→ **Task to complete**
Every line of the records that holds the word "number" should be copied out.

→ **Data excerpts**
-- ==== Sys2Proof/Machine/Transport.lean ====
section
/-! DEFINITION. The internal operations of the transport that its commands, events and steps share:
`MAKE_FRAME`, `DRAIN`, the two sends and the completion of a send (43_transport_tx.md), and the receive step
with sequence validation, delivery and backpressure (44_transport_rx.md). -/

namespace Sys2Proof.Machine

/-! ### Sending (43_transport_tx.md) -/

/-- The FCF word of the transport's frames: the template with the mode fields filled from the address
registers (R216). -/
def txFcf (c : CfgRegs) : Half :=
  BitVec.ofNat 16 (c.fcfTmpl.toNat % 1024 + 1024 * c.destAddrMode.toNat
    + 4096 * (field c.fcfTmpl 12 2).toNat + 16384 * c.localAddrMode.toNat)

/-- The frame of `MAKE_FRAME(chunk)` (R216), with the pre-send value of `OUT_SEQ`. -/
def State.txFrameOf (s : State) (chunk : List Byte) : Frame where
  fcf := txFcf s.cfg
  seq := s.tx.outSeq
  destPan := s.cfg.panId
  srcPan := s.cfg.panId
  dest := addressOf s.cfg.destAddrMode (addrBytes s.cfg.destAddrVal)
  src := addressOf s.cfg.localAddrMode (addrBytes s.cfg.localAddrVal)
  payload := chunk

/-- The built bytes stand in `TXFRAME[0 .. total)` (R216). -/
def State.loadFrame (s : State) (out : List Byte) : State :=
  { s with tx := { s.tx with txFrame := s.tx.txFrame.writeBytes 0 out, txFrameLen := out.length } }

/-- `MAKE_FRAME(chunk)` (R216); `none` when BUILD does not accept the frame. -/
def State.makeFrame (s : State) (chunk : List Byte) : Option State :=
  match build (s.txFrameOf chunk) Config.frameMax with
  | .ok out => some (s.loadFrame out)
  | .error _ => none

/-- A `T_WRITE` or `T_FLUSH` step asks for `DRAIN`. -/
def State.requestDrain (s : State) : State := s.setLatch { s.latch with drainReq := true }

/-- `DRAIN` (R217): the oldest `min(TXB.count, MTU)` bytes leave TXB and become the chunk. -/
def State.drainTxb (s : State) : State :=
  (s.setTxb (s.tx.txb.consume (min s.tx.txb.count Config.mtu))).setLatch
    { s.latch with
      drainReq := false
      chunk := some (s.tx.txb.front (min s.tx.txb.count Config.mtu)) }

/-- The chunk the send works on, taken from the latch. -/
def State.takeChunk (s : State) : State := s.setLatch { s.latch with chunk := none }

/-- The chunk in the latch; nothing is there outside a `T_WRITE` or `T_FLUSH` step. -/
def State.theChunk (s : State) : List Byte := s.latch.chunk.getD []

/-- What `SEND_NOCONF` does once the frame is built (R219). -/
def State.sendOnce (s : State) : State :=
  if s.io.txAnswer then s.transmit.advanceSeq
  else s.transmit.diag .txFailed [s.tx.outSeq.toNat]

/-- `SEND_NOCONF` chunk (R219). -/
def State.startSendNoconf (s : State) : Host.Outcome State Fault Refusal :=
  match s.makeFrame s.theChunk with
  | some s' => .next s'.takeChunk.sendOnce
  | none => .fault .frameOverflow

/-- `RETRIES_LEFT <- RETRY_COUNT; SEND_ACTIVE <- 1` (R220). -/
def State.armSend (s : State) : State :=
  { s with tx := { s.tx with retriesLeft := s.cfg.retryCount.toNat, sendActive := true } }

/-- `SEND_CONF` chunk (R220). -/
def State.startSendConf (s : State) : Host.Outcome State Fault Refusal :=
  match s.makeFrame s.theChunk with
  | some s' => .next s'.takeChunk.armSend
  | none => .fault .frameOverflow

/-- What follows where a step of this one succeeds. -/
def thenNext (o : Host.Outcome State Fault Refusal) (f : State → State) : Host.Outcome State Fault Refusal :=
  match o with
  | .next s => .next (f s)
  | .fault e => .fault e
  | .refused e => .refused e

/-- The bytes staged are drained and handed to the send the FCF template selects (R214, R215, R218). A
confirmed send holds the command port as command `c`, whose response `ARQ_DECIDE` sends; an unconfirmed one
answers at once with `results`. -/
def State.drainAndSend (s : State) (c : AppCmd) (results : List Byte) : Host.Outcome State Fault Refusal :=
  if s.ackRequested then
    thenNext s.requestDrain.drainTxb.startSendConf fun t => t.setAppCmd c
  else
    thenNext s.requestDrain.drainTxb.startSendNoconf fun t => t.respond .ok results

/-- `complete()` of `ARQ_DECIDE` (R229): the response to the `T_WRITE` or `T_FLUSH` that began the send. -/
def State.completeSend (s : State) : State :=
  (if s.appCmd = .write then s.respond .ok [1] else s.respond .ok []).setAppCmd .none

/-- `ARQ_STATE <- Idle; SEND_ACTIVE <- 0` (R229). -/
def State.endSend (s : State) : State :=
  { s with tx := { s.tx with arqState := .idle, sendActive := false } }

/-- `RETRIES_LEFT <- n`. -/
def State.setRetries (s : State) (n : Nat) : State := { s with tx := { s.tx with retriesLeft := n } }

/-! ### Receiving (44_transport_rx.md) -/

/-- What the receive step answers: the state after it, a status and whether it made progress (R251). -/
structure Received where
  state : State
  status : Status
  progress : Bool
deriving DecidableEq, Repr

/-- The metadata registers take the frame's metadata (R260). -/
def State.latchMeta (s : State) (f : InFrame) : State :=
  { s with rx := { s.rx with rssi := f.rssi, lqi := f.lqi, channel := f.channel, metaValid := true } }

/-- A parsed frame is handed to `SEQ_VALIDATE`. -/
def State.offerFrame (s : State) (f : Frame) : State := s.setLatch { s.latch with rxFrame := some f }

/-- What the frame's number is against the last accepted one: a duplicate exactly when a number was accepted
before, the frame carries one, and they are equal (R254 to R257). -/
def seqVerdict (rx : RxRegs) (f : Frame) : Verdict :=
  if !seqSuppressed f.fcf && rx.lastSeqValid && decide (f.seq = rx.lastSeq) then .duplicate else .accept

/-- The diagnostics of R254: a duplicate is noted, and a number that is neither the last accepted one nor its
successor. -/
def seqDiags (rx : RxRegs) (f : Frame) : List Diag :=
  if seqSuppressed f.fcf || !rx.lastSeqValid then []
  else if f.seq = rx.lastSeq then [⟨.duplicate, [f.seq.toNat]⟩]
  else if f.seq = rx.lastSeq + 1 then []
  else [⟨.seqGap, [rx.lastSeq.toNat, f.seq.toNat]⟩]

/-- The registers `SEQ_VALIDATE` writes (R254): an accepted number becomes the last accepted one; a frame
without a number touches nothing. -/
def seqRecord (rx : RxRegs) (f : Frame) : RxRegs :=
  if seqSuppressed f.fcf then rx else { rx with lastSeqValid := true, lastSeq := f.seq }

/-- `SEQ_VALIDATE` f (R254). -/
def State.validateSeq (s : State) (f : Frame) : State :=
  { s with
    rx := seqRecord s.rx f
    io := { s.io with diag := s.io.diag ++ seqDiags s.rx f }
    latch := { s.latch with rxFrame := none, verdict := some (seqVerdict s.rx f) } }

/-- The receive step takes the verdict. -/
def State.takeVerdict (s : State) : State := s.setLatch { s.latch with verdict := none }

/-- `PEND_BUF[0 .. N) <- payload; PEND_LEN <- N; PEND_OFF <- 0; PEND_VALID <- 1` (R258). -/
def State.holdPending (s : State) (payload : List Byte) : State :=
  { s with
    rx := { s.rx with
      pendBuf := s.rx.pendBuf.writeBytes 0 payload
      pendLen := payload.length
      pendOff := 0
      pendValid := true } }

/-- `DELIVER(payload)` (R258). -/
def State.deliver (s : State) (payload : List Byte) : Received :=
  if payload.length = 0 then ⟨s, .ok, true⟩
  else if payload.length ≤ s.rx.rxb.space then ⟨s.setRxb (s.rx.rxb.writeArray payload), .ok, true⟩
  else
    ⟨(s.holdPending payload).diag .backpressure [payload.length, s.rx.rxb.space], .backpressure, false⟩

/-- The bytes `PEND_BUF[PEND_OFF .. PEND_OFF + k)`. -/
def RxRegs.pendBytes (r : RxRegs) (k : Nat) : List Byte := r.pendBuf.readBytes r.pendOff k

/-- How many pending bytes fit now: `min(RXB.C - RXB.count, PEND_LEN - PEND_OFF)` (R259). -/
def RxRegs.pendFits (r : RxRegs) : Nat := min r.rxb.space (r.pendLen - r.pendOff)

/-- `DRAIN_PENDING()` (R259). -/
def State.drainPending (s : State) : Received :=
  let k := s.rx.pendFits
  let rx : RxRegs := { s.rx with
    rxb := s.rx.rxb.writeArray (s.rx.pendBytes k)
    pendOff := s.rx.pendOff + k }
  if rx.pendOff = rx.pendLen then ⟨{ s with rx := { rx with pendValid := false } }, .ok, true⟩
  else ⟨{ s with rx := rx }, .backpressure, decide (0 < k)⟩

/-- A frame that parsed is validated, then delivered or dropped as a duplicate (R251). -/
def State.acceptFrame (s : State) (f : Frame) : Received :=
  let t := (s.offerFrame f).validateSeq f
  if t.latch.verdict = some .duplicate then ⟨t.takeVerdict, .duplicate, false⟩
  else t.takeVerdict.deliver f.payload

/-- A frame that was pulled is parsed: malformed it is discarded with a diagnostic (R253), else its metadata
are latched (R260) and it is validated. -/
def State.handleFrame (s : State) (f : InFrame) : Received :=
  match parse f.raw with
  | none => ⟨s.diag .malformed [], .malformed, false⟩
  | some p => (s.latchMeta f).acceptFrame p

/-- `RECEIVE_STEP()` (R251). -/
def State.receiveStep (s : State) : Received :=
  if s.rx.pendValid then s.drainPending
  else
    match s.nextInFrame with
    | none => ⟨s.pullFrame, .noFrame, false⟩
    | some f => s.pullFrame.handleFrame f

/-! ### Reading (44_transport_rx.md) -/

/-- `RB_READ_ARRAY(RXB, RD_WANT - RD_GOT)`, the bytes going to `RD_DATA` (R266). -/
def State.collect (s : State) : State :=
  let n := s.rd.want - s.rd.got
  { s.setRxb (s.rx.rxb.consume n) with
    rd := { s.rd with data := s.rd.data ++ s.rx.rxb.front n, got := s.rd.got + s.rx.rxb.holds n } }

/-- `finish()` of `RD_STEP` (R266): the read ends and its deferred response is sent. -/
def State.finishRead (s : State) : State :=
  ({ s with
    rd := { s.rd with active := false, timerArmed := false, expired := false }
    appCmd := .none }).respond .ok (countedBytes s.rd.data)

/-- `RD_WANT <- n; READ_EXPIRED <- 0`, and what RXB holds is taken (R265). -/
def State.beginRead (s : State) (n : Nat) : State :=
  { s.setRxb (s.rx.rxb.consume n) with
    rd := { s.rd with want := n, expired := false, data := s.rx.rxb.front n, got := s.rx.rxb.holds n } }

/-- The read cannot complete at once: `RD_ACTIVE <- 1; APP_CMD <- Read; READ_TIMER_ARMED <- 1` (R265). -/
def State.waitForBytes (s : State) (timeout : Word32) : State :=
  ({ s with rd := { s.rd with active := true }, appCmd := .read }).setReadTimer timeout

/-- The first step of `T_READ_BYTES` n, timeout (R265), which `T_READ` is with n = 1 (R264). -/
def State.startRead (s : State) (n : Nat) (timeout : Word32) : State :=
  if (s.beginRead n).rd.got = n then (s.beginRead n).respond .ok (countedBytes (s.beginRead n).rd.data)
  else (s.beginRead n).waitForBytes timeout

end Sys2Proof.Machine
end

---

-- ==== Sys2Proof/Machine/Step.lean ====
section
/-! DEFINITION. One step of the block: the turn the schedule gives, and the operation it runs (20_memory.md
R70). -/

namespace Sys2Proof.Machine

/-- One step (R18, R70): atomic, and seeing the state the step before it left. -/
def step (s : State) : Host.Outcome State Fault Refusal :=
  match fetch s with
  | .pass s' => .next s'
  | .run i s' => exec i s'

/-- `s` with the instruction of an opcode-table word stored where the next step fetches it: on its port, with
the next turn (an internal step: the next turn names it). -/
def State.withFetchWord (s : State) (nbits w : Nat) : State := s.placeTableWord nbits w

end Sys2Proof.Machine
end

...

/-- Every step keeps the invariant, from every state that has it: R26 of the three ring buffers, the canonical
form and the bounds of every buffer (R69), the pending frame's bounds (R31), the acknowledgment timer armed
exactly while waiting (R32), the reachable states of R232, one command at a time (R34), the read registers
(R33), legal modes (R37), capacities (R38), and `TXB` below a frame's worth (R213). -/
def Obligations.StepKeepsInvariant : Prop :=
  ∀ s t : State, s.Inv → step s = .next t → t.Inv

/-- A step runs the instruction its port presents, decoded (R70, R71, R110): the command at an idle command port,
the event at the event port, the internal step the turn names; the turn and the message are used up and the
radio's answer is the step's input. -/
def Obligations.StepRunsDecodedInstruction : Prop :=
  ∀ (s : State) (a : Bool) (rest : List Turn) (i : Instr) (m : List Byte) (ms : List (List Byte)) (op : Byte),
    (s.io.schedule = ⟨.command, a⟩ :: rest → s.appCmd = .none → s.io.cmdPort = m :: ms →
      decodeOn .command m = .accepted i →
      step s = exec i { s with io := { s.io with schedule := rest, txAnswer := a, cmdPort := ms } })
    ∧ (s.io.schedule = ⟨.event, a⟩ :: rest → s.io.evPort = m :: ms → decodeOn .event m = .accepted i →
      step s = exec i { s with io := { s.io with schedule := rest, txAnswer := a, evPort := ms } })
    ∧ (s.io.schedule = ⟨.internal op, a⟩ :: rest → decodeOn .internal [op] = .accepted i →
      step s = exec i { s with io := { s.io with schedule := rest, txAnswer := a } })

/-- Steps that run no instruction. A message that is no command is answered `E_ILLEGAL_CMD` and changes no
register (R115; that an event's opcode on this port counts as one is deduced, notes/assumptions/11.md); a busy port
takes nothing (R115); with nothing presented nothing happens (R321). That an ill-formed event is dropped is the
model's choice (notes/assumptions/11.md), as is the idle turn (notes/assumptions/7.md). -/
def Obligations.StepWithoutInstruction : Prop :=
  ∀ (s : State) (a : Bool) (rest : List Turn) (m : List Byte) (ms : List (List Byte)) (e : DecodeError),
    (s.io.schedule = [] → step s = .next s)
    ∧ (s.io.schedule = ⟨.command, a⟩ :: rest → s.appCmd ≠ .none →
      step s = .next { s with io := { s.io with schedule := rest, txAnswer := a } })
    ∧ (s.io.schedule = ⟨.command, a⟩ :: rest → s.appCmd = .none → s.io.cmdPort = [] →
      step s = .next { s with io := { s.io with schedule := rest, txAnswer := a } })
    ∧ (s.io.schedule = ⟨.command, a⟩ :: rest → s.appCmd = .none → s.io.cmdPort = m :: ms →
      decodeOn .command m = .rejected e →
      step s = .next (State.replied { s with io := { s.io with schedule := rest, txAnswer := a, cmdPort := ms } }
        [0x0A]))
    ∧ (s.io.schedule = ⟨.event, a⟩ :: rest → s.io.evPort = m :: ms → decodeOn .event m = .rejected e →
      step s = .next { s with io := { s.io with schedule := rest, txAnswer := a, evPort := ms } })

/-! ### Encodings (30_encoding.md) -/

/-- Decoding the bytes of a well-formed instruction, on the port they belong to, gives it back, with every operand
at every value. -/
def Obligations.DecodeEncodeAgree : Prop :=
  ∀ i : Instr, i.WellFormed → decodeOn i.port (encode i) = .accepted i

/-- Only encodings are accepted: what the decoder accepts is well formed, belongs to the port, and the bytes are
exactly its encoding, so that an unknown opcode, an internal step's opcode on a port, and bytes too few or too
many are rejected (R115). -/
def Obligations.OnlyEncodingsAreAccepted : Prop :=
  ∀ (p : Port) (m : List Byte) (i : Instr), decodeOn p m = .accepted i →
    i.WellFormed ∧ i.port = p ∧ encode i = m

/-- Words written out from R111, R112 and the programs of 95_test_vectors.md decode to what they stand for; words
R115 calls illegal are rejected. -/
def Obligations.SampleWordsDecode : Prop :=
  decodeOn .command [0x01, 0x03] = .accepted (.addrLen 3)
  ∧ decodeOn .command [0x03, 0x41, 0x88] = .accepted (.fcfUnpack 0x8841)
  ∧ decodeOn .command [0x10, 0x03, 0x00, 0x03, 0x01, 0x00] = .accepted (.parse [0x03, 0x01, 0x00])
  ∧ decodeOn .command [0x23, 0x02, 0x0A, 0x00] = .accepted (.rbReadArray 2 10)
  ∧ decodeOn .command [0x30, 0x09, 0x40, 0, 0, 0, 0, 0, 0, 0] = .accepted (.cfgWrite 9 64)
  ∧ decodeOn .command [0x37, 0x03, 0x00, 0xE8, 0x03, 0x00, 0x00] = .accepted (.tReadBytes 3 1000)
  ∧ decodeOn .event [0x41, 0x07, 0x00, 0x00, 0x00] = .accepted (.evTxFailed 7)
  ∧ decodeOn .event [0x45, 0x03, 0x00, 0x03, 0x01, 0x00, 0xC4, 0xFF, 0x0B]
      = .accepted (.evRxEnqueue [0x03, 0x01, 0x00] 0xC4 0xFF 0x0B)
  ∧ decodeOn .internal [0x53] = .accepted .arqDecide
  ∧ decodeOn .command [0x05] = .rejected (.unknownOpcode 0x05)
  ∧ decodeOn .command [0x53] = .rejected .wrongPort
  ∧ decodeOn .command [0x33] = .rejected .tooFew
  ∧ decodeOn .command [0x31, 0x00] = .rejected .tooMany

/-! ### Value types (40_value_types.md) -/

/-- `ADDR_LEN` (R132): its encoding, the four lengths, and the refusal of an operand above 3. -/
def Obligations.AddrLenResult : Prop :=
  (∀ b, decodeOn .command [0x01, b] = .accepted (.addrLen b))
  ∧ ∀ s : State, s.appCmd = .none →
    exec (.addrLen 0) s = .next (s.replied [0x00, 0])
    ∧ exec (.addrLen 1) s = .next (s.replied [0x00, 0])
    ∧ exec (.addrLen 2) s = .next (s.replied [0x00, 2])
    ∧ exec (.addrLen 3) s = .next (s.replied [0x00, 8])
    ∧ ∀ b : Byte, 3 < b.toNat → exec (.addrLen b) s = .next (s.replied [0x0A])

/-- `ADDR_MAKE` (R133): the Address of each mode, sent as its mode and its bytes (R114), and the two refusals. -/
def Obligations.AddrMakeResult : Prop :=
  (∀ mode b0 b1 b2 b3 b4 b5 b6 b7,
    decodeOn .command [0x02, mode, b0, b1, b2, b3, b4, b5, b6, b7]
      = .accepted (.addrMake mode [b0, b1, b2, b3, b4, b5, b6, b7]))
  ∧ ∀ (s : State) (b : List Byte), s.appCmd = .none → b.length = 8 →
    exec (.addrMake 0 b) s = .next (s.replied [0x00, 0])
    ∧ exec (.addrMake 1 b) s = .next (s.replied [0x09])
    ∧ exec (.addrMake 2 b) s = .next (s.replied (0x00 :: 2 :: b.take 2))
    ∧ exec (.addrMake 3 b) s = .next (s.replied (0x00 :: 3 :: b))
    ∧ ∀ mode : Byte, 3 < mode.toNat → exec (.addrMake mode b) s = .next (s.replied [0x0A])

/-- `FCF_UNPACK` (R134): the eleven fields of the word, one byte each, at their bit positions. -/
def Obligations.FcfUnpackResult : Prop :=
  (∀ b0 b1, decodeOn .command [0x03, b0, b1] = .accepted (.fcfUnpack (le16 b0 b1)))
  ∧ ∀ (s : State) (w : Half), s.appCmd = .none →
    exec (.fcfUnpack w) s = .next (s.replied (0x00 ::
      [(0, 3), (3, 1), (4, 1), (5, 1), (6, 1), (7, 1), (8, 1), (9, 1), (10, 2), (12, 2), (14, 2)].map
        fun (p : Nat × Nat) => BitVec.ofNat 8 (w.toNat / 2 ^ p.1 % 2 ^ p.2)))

→ **Written answer**
/-- What the frame's number is against the last accepted one: a duplicate exactly when a number was accepted
/-- The diagnostics of R254: a duplicate is noted, and a number that is neither the last accepted one nor its
/-- The registers `SEQ_VALIDATE` writes (R254): an accepted number becomes the last accepted one; a frame
without a number touches nothing. -/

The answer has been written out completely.